The Viper was a fantastic enthusiast car, except for one key — the price. The Viper was always an expensive car, one that stayed out of reach of many of those same enthusiasts that loved it.
The Toyobaru Twins
The Gen 1 Toyobaru twins. Sure, most critics loved them- but the sales figures and internet forum comments prove that a large portion of the buying public missed the whole point of them.
Here was a pair of affordably priced, pure driver’s cars that had the best chassis and handling balance this side of a Porsche Cayman. Great steering, low kerb weight, a high revving naturally aspirated IC engine, rear wheel drive, an excellent six speed manual, with a standard Torsen limited slip diff. They were inexpensive to run, and you could use them every day. That’s the platonic ideal of a sports car.
Sure, the engine needed to be wound out to get the best from it- but once upon a time, that used to be the entire point of driving a sports car- you had to be deliberate, and make an effort to drive them in a spirited manner to get the most rewards. The BRZ/86 were increasingly sublime the harder you drove them. Instead all we got from forum jockeys were complaints about how the cars didn’t achieve arbitrary 0-60 or horsepower numbers.
If you complain about the lack of power on those things, chance are you just can’t drive well enough to enjoy them, or have missed the point and would be better off in an automatic turbocharged AWD German saloon. The Toyobaru twins were- and in the Gen 2, still are- made with a singular focus on delivering high-end chassis dynamics at an affordable price, and that makes them truly great cars, with a genuine sense of purpose and engineering purity few cars achieve in this day and age. No turbos, no AWD, no complication- just a clear engineering vision and the conviction to stick to it. I admire that.
Sometimes I think most car enthusiasts are a bunch of hypocrites who never put their money where their mouth is. Always something to nitpick.
The Toyobaru was great in many aspects, but the oiling issues always scared me. Not enough to not buy the car, but enough to sell it. Look, no one said I was good at purchasing vehicles.

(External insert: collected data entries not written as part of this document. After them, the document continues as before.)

@[simp] theorem State.setDie_reg (d : Nat) (x : Die) (p' : Page) (o' : Nat) : (s.setDie d x).reg p' o' = s.reg p' o' := rfl
@[simp] theorem State.setDie_regAt (d : Nat) (x : Die) (a' : Nat) : (s.setDie d x).regAt a' = s.regAt a' := rfl
@[simp] theorem State.modDie_reg (d : Nat) (f : Die → Die) (p' : Page) (o' : Nat) : (s.modDie d f).reg p' o' = s.reg p' o' := rfl
@[simp] theorem State.modDie_regAt (d : Nat) (f : Die → Die) (a' : Nat) : (s.modDie d f).regAt a' = s.regAt a' := rfl
@[simp] theorem State.setCroft_reg (n : Nat) (x : Croft) (p' : Page) (o' : Nat) : (s.setCroft n x).reg p' o' = s.reg p' o' := rfl
@[simp] theorem State.setCroft_regAt (n : Nat) (x : Croft) (a' : Nat) : (s.setCroft n x).regAt a' = s.regAt a' := rfl
@[simp] theorem State.modCroft_reg (n : Nat) (f : Croft → Croft) (p' : Page) (o' : Nat) : (s.modCroft n f).reg p' o' = s.reg p' o' := rfl
@[simp] theorem State.modCroft_regAt (n : Nat) (f : Croft → Croft) (a' : Nat) : (s.modCroft n f).regAt a' = s.regAt a' := rfl
@[simp] theorem State.modMould_reg (n m : Nat) (f : Mould → Mould) (p' : Page) (o' : Nat) : (s.modMould n m f).reg p' o' = s.reg p' o' := rfl
@[simp] theorem State.modMould_regAt (n m : Nat) (f : Mould → Mould) (a' : Nat) : (s.modMould n m f).regAt a' = s.regAt a' := rfl
@[simp] theorem State.setWin_reg (w : Nat) (x : Window) (p' : Page) (o' : Nat) : (s.setWin w x).reg p' o' = s.reg p' o' := rfl
@[simp] theorem State.setWin_regAt (w : Nat) (x : Window) (a' : Nat) : (s.setWin w x).regAt a' = s.regAt a' := rfl
@[simp] theorem State.modWin_reg (w : Nat) (f : Window → Window) (p' : Page) (o' : Nat) : (s.modWin w f).reg p' o' = s.reg p' o' := rfl
@[simp] theorem State.modWin_regAt (w : Nat) (f : Window → Window) (a' : Nat) : (s.modWin w f).regAt a' = s.regAt a' := rfl
@[simp] theorem State.setSess_reg (x : Nat) (v : Session) (p' : Page) (o' : Nat) : (s.setSess x v).reg p' o' = s.reg p' o' := rfl
@[simp] theorem State.setSess_regAt (x : Nat) (v : Session) (a' : Nat) : (s.setSess x v).regAt a' = s.regAt a' := rfl
@[simp] theorem State.modSess_reg (x : Nat) (f : Session → Session) (p' : Page) (o' : Nat) : (s.modSess x f).reg p' o' = s.reg p' o' := rfl
@[simp] theorem State.modSess_regAt (x : Nat) (f : Session → Session) (a' : Nat) : (s.modSess x f).regAt a' = s.regAt a' := rfl
@[simp] theorem State.modTenant_reg (t : Nat) (f : Tenant → Tenant) (p' : Page) (o' : Nat) : (s.modTenant t f).reg p' o' = s.reg p' o' := rfl
@[simp] theorem State.modTenant_regAt (t : Nat) (f : Tenant → Tenant) (a' : Nat) : (s.modTenant t f).regAt a' = s.regAt a' := rfl
@[simp] theorem State.modStep_reg (i : Nat) (f : Step → Step) (p' : Page) (o' : Nat) : (s.modStep i f).reg p' o' = s.reg p' o' := rfl
@[simp] theorem State.modStep_regAt (i : Nat) (f : Step → Step) (a' : Nat) : (s.modStep i f).regAt a' = s.regAt a' := rfl
@[simp] theorem State.modHub_reg (h : Nat) (f : HubAttn → HubAttn) (p' : Page) (o' : Nat) : (s.modHub h f).reg p' o' = s.reg p' o' := rfl
@[simp] theorem State.modHub_regAt (h : Nat) (f : HubAttn → HubAttn) (a' : Nat) : (s.modHub h f).regAt a' = s.regAt a' := rfl
@[simp] theorem State.modStack_reg (k : Nat) (f : StackSt → StackSt) (p' : Page) (o' : Nat) : (s.modStack k f).reg p' o' = s.reg p' o' := rfl
@[simp] theorem State.modStack_regAt (k : Nat) (f : StackSt → StackSt) (a' : Nat) : (s.modStack k f).regAt a' = s.regAt a' := rfl
@[simp] theorem State.modConv_reg (c : Nat) (f : Converter → Converter) (p' : Page) (o' : Nat) : (s.modConv c f).reg p' o' = s.reg p' o' := rfl
@[simp] theorem State.modConv_regAt (c : Nat) (f : Converter → Converter) (a' : Nat) : (s.modConv c f).regAt a' = s.regAt a' := rfl
@[simp] theorem State.modPort_reg (p : Nat) (f : Port → Port) (p' : Page) (o' : Nat) : (s.modPort p f).reg p' o' = s.reg p' o' := rfl
@[simp] theorem State.modPort_regAt (p : Nat) (f : Port → Port) (a' : Nat) : (s.modPort p f).regAt a' = s.regAt a' := rfl
@[simp] theorem State.modUmod_reg (n : Nat) (f : UModule → UModule) (p' : Page) (o' : Nat) : (s.modUmod n f).reg p' o' = s.reg p' o' := rfl
@[simp] theorem State.modUmod_regAt (n : Nat) (f : UModule → UModule) (a' : Nat) : (s.modUmod n f).regAt a' = s.regAt a' := rfl
@[simp] theorem State.advanceTo_reg (t : Nat) (p' : Page) (o' : Nat) : (s.advanceTo t).reg p' o' = s.reg p' o' := rfl
@[simp] theorem State.advanceTo_regAt (t : Nat) (a' : Nat) : (s.advanceTo t).regAt a' = s.regAt a' := rfl
@[simp] theorem State.tick_reg  (p' : Page) (o' : Nat) : (s.tick ).reg p' o' = s.reg p' o' := rfl
@[simp] theorem State.tick_regAt  (a' : Nat) : (s.tick ).regAt a' = s.regAt a' := rfl
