@[simp] theorem State.logError_beat (s : State) (p : Page) (c : Code) (addr : ℕ) (kind : ℕ) (index : ℕ) (reg : optParam Bool false) : (State.logError s p c addr kind index reg).beat = s.beat := by
  simp [State.logError]

@[simp] theorem State.logEvent_beat (s : State) (p : Page) (c : Code) (addr : ℕ) : (State.logEvent s p c addr).beat = s.beat := by
  simp [State.logEvent]

@[simp] theorem State.bumpCroft_beat (s : State) (n off : Nat) (k : Nat := 1) : (State.bumpCroft s n off k).beat = s.beat := by
  unfold State.bumpCroft
  repeat' first | (simp; done) | (intro _) | split | (rw [foldl_beat]) | (dsimp only) | (simp_all; done)

@[simp] theorem State.renewKey_beat (s : State) (key : ℕ) : (State.renewKey s key).beat = s.beat := by
  simp [State.renewKey]

@[simp] theorem State.markUnclean_beat (s : State) (p : ℕ) : (State.markUnclean s p).beat = s.beat := by
  simp [State.markUnclean]

@[simp] theorem State.setLineCode_beat (s : State) (l : ℕ) (c : LineCode) : (State.setLineCode s l c).beat = s.beat := by
  simp [State.setLineCode]

@[simp] theorem State.listRow_beat (s : State) (l : ℕ) : (State.listRow s l).beat = s.beat := by
  simp [State.listRow]

@[simp] theorem State.poisonLine_beat (s : State) (l : ℕ) : (State.poisonLine s l).beat = s.beat := by
  simp [State.poisonLine]

@[simp] theorem State.readLine_beat (s : State) (l : ℕ) (key : ℕ) : (State.readLine s l key).1.beat = s.beat := by
  unfold State.readLine
  repeat' first | (simp; done) | (intro _) | split | (rw [foldl_beat]) | (dsimp only) | (simp_all; done)

@[simp] theorem State.writeLine_beat (s : State) (l : ℕ) (key : ℕ) (bytes : List (BitVec 8)) (poison : Bool) : (State.writeLine s l key bytes poison).beat = s.beat := by
  simp [State.writeLine]

@[simp] theorem State.writePart_beat (s : State) (l : ℕ) (o : ℕ) (key : ℕ) (bytes : List (BitVec 8)) : (State.writePart s l o key bytes).beat = s.beat := by
  unfold State.writePart
  repeat' first | (simp; done) | (intro _) | split | (rw [foldl_beat]) | (dsimp only) | (simp_all; done)

@[simp] theorem State.readBytes_beat (s : State) (a n key : ℕ) : (s.readBytes a n key).1.beat = s.beat := by
  unfold State.readBytes
  exact foldl1_beat _ _ _ (fun t x => by simp)

@[simp] theorem State.writeBytes_beat (s : State) (a : ℕ) (key : ℕ) (bytes : List (BitVec 8)) : (State.writeBytes s a key bytes).beat = s.beat := by
  simp [State.writeBytes]

@[simp] theorem State.readPages_beat (s : State) (pages : List Nat) (key : Nat) : (State.readPages s pages key).1.beat = s.beat :=
  foldl1_beat _ _ _ (fun _ _ => by simp)

@[simp] theorem State.allocPage_beat (s : State) (h : ℕ) : (State.allocPage s h).1.beat = s.beat := by
  unfold State.allocPage
  repeat' first | (simp; done) | (intro _) | split | (rw [foldl_beat]) | (dsimp only) | (simp_all; done)

@[simp] theorem State.addRef_beat (s : State) (p : ℕ) : (State.addRef s p).beat = s.beat := by
  simp [State.addRef]

@[simp] theorem State.dropRef_beat (s : State) (p : ℕ) : (State.dropRef s p).beat = s.beat := by
  simp [State.dropRef]

@[simp] theorem State.dropRefs_beat (s : State) (ps : List ℕ) : (State.dropRefs s ps).beat = s.beat := by
  simp [State.dropRefs]

theorem State.allocPages_beat (s : State) (h n : ℕ) {r} (hr : s.allocPages h n = some r) : r.1.beat = s.beat := by
  refine foldlO_beat _ _ (s, []) (fun t x r hx => ?_) hr
  have h2 := State.allocPage_beat t.1 h
  split at hx <;> simp_all
  rw [← hx]; exact h2

@[simp] theorem State.degrade_beat (s : State) (d : ℕ) : (State.degrade s d).beat = s.beat := by
  simp [State.degrade]

@[simp] theorem State.fenceOnly_beat (s : State) (n : Nat) : (State.fenceOnly s n).beat = s.beat := by
  unfold State.fenceOnly
  repeat' first | (simp; done) | (intro _) | split | (rw [foldl_beat]) | (dsimp only) | (simp_all; done)

@[simp] theorem State.takeCoordinate_beat (s : State) (n col : Nat) : (State.takeCoordinate s n col).beat = s.beat := by
  unfold State.takeCoordinate
  repeat' first | (simp; done) | (intro _) | split | (rw [foldl_beat]) | (dsimp only) | (simp_all; done)

@[simp] theorem State.fence_beat (s : State) (n : ℕ) : (State.fence s n).beat = s.beat := by
  unfold State.fence
  repeat' first | (simp; done) | (intro _) | split | (rw [foldl_beat]) | (dsimp only) | (simp_all; done)

@[simp] theorem State.routerFault_beat (s : State) (n : ℕ) : (State.routerFault s n).beat = s.beat := by
  simp [State.routerFault]

@[simp] theorem State.gatherMark_beat (s : State) (n step : Nat) (c : Cause) : (State.gatherMark s n step c).beat = s.beat := by
  unfold State.gatherMark
  repeat' first | (simp; done) | (intro _) | split | (rw [foldl_beat]) | (dsimp only) | (simp_all; done)

@[simp] theorem State.markSuspect_beat (s : State) (step n : Nat) (m : Option Nat) : (State.markSuspect s step n m).beat = s.beat := by
  unfold State.markSuspect
  repeat' first | (simp; done) | (intro _) | split | (rw [foldl_beat]) | (dsimp only) | (simp_all; done)

@[simp] theorem State.mapReserve_beat (s : State) (n : ℕ) (slot : ℕ) : (State.mapReserve s n slot).beat = s.beat := by
  unfold State.mapReserve
  repeat' first | (simp; done) | (intro _) | split | (rw [foldl_beat]) | (dsimp only) | (simp_all; done)

@[simp] theorem State.holdSlot_beat (s : State) (n : ℕ) (slot : ℕ) : (State.holdSlot s n slot).beat = s.beat := by
  simp [State.holdSlot]

@[simp] theorem State.dropWindow_beat (s : State) (n slot : Nat) : (State.dropWindow s n slot).beat = s.beat := by
  unfold State.dropWindow
  repeat' first | (simp; done) | (intro _) | split | (rw [foldl_beat]) | (dsimp only) | (simp_all; done)

@[simp] theorem State.leaveService_beat (s : State) (n : ℕ) (slot : ℕ) (retired : Bool) : (State.leaveService s n slot retired).beat = s.beat := by
  unfold State.leaveService
  repeat' first | (simp; done) | (intro _) | split | (rw [foldl_beat]) | (dsimp only) | (simp_all; done)

@[simp] theorem State.spendMould_beat (s : State) (n : ℕ) (m : ℕ) (st : MouldState) : (State.spendMould s n m st).beat = s.beat := by
  unfold State.spendMould
  repeat' first | (simp; done) | (intro _) | split | (rw [foldl_beat]) | (dsimp only) | (simp_all; done)

@[simp] theorem State.openCast_beat (s : State) (n : ℕ) (m : ℕ) (gen : ℕ) : (State.openCast s n m gen).beat = s.beat := by
  simp [State.openCast]

@[simp] theorem State.openSpareCast_beat (s : State) (n : ℕ) (m : ℕ) (spares : List ℕ) : (State.openSpareCast s n m spares).beat = s.beat := by
  simp [State.openSpareCast]

@[simp] theorem State.wantSpares_beat (s : State) (n m : Nat) (spares : List Nat) : (State.wantSpares s n m spares).beat = s.beat := by
  unfold State.wantSpares
  repeat' first | (simp; done) | (intro _) | split | (rw [foldl_beat]) | (dsimp only) | (simp_all; done)

@[simp] theorem State.noteCast_beat (s : State) (n m : Nat) : (State.noteCast s n m).beat = s.beat := by
  unfold State.noteCast
  repeat' first | (simp; done) | (intro _) | split | (rw [foldl_beat]) | (dsimp only) | (simp_all; done)

@[simp] theorem State.abandonCast_beat (s : State) (n m : Nat) : (State.abandonCast s n m).beat = s.beat := by
  unfold State.abandonCast
  repeat' first | (simp; done) | (intro _) | split | (rw [foldl_beat]) | (dsimp only) | (simp_all; done)

@[simp] theorem State.stopCasts_beat (s : State) : (State.stopCasts s).beat = s.beat := by
  simp [State.stopCasts]

@[simp] theorem State.send_beat (s : State) (m : OutMsg) : (State.send s m).beat = s.beat := by
  simp [State.send]

@[simp] theorem State.depart_beat (s : State) (m : OutMsg) : (State.depart s m).beat = s.beat := by
  unfold State.depart
  repeat' first | (simp; done) | (intro _) | split | (rw [foldl_beat]) | (dsimp only) | (simp_all; done)

@[simp] theorem State.readRemote_beat (s : State) (package : ℕ) (storeEpoch : ℕ) (page : ℕ) (first : ℕ) (len : ℕ) (dest : ℕ) (context : ℕ) : (State.readRemote s package storeEpoch page first len dest context).beat = s.beat := by
  simp [State.readRemote]

@[simp] theorem State.fetchSlots_beat (s : State) (x package storeEpoch src dest slots : Nat) : (State.fetchSlots s x package storeEpoch src dest slots).beat = s.beat := by
  unfold State.fetchSlots
  repeat' first | (simp; done) | (intro _) | split | (rw [foldl_beat]) | (dsimp only) | (simp_all; done)

@[simp] theorem State.enterPte_beat (s : State) (x i : Nat) (e : Pte) : (State.enterPte s x i e).beat = s.beat := by
  unfold State.enterPte
  repeat' first | (simp; done) | (intro _) | split | (rw [foldl_beat]) | (dsimp only) | (simp_all; done)

@[simp] theorem State.enterTables_beat (s : State) (x : Nat) (l : List (Nat × Nat)) : (State.enterTables s x l).beat = s.beat := by
  unfold State.enterTables
  repeat' first | (simp; done) | (intro _) | split | (rw [foldl_beat]) | (dsimp only) | (simp_all; done)

@[simp] theorem State.newKvPage_beat (s : State) (x layer head : ℕ) : (s.newKvPage x layer head).1.beat = s.beat := by
  unfold State.newKvPage
  have h2 := State.allocPage_beat s (s.ownerHub x)
  dsimp only
  split <;> simp_all

theorem State.reservePages_beat (s : State) (x first n : ℕ) {r} (hr : s.reservePages x first n = some r) : r.1.beat = s.beat := by
  unfold State.reservePages at hr
  dsimp only at hr
  split at hr
  · cases hr
  · rw [Option.bind_eq_some_iff] at hr
    obtain ⟨a, ha, hr⟩ := hr
    have h1 := State.allocPages_beat _ _ _ ha
    refine (foldlO_beat _ _ _ (fun t e r hx => ?_) hr).trans (by simpa using h1)
    have h2 := State.newKvPage_beat t.1 x e.1 e.2.1
    split at hx <;> simp_all
    rw [← hx]; simpa using h2

@[simp] theorem State.freeRolledBack_beat (s : State) (x : Nat) (due : List Nat) : (State.freeRolledBack s x due).beat = s.beat := by
  unfold State.freeRolledBack
  repeat' first | (simp; done) | (intro _) | split | (rw [foldl_beat]) | (dsimp only) | (simp_all; done)

@[simp] theorem State.freeBelowFloor_beat (s : State) (x floor : Nat) : (State.freeBelowFloor s x floor).beat = s.beat := by
  unfold State.freeBelowFloor
  repeat' first | (simp; done) | (intro _) | split | (rw [foldl_beat]) | (dsimp only) | (simp_all; done)

@[simp] theorem State.dropSessionPages_beat (s : State) (x : ℕ) : (State.dropSessionPages s x).beat = s.beat := by
  simp [State.dropSessionPages]

@[simp] theorem State.setNode_beat (s : State) (i : Nat) (n : Node) : (State.setNode s i n).beat = s.beat := by
  unfold State.setNode
  repeat' first | (simp; done) | (intro _) | split | (rw [foldl_beat]) | (dsimp only) | (simp_all; done)

@[simp] theorem State.modNode_beat (s : State) (i : Nat) (f : Node → Node) : (State.modNode s i f).beat = s.beat := by
  unfold State.modNode
  repeat' first | (simp; done) | (intro _) | split | (rw [foldl_beat]) | (dsimp only) | (simp_all; done)

@[simp] theorem State.copyPage_beat (s : State) (src : ℕ) (dst : ℕ) (slots : ℕ) (srcKey : ℕ) (dstKey : ℕ) (kv8 : Bool) : (State.copyPage s src dst slots srcKey dstKey kv8).beat = s.beat := by
  simp [State.copyPage]

@[simp] theorem State.sharePage_beat (s : State) (x layer head p : ℕ) : (s.sharePage x layer head p).1.beat = s.beat := by
  unfold State.sharePage
  have h := State.newKvPage_beat s x layer head
  split
  · simp
  · split <;> simp_all

@[simp] theorem State.dropPrefix_beat (s : State) (i : ℕ) : (State.dropPrefix s i).beat = s.beat := by
  unfold State.dropPrefix
  repeat' first | (simp; done) | (intro _) | split | (rw [foldl_beat]) | (dsimp only) | (simp_all; done)

@[simp] theorem State.linkNode_beat (s : State) (i : Nat) (n : Node) : (State.linkNode s i n).beat = s.beat := by
  unfold State.linkNode
  repeat' first | (simp; done) | (intro _) | split | (rw [foldl_beat]) | (dsimp only) | (simp_all; done)

@[simp] theorem State.unlinkNode_beat (s : State) (i : Nat) (n : Node) : (State.unlinkNode s i n).beat = s.beat := by
  unfold State.unlinkNode
  repeat' first | (simp; done) | (intro _) | split | (rw [foldl_beat]) | (dsimp only) | (simp_all; done)

@[simp] theorem State.evictNode_beat (s : State) (i : ℕ) : (State.evictNode s i).beat = s.beat := by
  unfold State.evictNode
  repeat' first | (simp; done) | (intro _) | split | (rw [foldl_beat]) | (dsimp only) | (simp_all; done)

@[simp] theorem State.evictPoisoned_beat (s : State) (page : Nat) : (State.evictPoisoned s page).beat = s.beat := by
  unfold State.evictPoisoned
  repeat' first | (simp; done) | (intro _) | split | (rw [foldl_beat]) | (dsimp only) | (simp_all; done)

@[simp] theorem State.adoptPrefix_beat (s : State) (x node p : ℕ) : (s.adoptPrefix x node p).beat = s.beat := by
  unfold State.adoptPrefix
  dsimp only
  split
  · rfl
  · rw [State.modSess_beat, foldl_beat _ _ _ (fun t q => by simp), foldl_beat]
    intro u lh
    have share (v : State) (q i : ℕ) : (match v.sharePage x lh.1 lh.2 q with
        | (z, some r) => z.enterPte x i (.page r)
        | (z, none) => z).beat = v.beat := by
      have h := State.sharePage_beat v x lh.1 lh.2 q
      split <;> rename_i hz <;> rw [hz] at h <;> simpa using h
    have whole (f : ℕ → Pte) (g : ℕ → ℕ) (l : List ℕ) : (l.foldl (fun (v : State) e =>
        match f e with
        | .page q => match v.sharePage x lh.1 lh.2 q with
          | (z, some r) => z.enterPte x (g e) (.page r)
          | (z, none) => z
        | .remote k ep q => v.enterPte x (g e) (.remote k ep q)
        | _ => v) u).beat = u.beat := by
      refine foldl_beat _ l u fun v e => ?_
      split
      · exact share v _ _
      · simp
      · rfl
    split
    · exact whole _ _ _
    · split
      · split <;> rename_i hz
        all_goals
          have h := congrArg (fun (r : State × Option ℕ) => r.1.beat) hz
          simp only [State.newKvPage_beat] at h
          try rw [State.enterPte_beat, State.copyPage_beat]
          exact h.symm.trans (whole _ _ _)
      · split <;> rename_i hz
        all_goals
          have h := congrArg (fun (r : State × Option ℕ) => r.1.beat) hz
          simp only [State.newKvPage_beat] at h
          try rw [State.enterPte_beat, State.fetchSlots_beat]
          exact h.symm.trans (whole _ _ _)
      · exact whole _ _ _

@[simp] theorem State.makeRoom_beat (s : State) (n : ℕ) : (State.makeRoom s n).beat = s.beat := by
  unfold State.makeRoom
  repeat' first | (simp; done) | (intro _) | split | (rw [foldl_beat]) | (dsimp only) | (simp_all; done)

theorem foldlI_beat {α β : Type} (s : State) (f : Option (State × β) → α → Option (State × β)) (l : List α) (a : Option (State × β))
    (ha : ∀ r, a = some r → r.1.beat = s.beat)
    (h : ∀ b x, (∀ r, b = some r → r.1.beat = s.beat) → ∀ r, f b x = some r → r.1.beat = s.beat) :
    ∀ r, l.foldl f a = some r → r.1.beat = s.beat := by
  induction l generalizing a with
  | nil => exact ha
  | cons x l ih => exact ih _ (h a x ha)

A Series of Unfortunate Kias
I got a three-fer
All three underappreciated for the same reasons
Lack of corporate marketing, overwhelmingly strong competition and of course the fact that sedans are a dying breed.
Plus being overshadowed in their own showroom by the excellent Optima.
Also, having a Kia badge on the nose doesn’t help since a lot of people still associate Kia with economy cars.
Your comment reminded three separate Jalopnik staffers that the Cadenza existed, and sparked a debate as to what “Cadenza” means. None of us are willing to Google it and ruin the mystery.